#### [ASSIGNMENT]
Where a line of the material contains the string "BitVec", copy that line.

----- DATA TO USE

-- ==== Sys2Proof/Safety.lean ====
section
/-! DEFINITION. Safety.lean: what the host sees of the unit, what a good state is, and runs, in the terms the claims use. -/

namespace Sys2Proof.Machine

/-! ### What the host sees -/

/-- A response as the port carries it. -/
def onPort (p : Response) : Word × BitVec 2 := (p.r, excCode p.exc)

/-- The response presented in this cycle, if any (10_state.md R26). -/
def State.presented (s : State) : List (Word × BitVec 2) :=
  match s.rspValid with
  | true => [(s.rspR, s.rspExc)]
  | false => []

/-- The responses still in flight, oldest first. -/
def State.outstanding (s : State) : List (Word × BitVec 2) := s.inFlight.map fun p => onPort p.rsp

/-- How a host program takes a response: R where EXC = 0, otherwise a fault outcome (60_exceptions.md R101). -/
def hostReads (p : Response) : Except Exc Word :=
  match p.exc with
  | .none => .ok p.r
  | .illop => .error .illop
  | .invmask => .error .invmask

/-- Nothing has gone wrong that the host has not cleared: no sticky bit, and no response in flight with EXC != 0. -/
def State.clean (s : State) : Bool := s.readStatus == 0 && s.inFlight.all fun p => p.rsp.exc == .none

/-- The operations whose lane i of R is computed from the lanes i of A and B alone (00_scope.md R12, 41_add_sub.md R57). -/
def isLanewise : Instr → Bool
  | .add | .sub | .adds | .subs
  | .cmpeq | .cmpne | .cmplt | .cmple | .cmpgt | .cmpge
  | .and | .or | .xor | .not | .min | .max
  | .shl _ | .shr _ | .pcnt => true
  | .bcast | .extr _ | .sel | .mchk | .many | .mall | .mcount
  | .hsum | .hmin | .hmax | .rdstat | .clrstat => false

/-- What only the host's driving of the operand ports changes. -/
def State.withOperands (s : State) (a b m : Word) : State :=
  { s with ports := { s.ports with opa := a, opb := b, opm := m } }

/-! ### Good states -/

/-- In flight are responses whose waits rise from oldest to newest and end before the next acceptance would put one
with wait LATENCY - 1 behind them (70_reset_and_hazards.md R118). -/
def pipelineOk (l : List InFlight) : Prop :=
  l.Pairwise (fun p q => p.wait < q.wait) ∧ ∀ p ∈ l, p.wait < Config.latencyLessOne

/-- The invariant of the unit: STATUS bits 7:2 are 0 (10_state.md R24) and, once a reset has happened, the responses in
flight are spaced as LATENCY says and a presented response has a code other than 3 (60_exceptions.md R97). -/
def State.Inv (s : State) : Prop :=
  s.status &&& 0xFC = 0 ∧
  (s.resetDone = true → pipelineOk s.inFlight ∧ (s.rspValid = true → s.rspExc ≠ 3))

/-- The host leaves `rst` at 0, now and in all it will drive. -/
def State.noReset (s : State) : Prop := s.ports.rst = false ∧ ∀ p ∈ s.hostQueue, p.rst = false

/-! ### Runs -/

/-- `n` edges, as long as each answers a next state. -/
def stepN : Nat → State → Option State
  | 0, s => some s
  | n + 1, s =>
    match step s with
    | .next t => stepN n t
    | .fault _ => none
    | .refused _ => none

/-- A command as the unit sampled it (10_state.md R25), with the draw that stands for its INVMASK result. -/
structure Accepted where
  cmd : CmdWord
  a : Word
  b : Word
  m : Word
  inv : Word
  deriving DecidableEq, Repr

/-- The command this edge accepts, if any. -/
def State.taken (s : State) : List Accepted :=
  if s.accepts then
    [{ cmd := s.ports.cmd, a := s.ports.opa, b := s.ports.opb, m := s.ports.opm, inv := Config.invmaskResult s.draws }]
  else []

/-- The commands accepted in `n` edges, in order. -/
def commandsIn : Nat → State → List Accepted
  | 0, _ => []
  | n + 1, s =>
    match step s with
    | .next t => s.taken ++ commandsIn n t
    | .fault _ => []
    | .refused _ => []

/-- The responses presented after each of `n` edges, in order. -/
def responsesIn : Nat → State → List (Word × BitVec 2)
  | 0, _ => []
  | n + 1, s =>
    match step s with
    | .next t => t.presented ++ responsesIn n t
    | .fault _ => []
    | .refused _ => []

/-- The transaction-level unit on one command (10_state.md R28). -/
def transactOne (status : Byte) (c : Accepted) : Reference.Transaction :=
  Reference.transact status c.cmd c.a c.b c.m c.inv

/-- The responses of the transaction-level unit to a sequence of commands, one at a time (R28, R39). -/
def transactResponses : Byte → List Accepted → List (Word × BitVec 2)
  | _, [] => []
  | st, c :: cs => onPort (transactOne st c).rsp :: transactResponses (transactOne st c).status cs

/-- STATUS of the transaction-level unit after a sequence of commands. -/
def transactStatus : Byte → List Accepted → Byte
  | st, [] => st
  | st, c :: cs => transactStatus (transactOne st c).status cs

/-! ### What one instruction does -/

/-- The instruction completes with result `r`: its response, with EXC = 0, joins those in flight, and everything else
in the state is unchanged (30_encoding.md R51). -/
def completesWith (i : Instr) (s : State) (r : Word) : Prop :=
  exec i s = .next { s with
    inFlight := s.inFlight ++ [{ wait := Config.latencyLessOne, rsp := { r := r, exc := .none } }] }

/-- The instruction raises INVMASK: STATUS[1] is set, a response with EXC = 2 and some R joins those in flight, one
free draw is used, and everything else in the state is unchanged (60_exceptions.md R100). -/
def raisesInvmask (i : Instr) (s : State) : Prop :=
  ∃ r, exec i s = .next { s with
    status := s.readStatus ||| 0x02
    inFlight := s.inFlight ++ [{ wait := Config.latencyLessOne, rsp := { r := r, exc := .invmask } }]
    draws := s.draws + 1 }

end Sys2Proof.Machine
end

----------

#### [EXERCISE ANSWER]
def onPort (p : Response) : Word × BitVec 2 := (p.r, excCode p.exc)
def State.presented (s : State) : List (Word × BitVec 2) :=
def State.outstanding (s : State) : List (Word × BitVec 2) := s.inFlight.map fun p => onPort p.rsp
def responsesIn : Nat → State → List (Word × BitVec 2)
def transactResponses : Byte → List Accepted → List (Word × BitVec 2)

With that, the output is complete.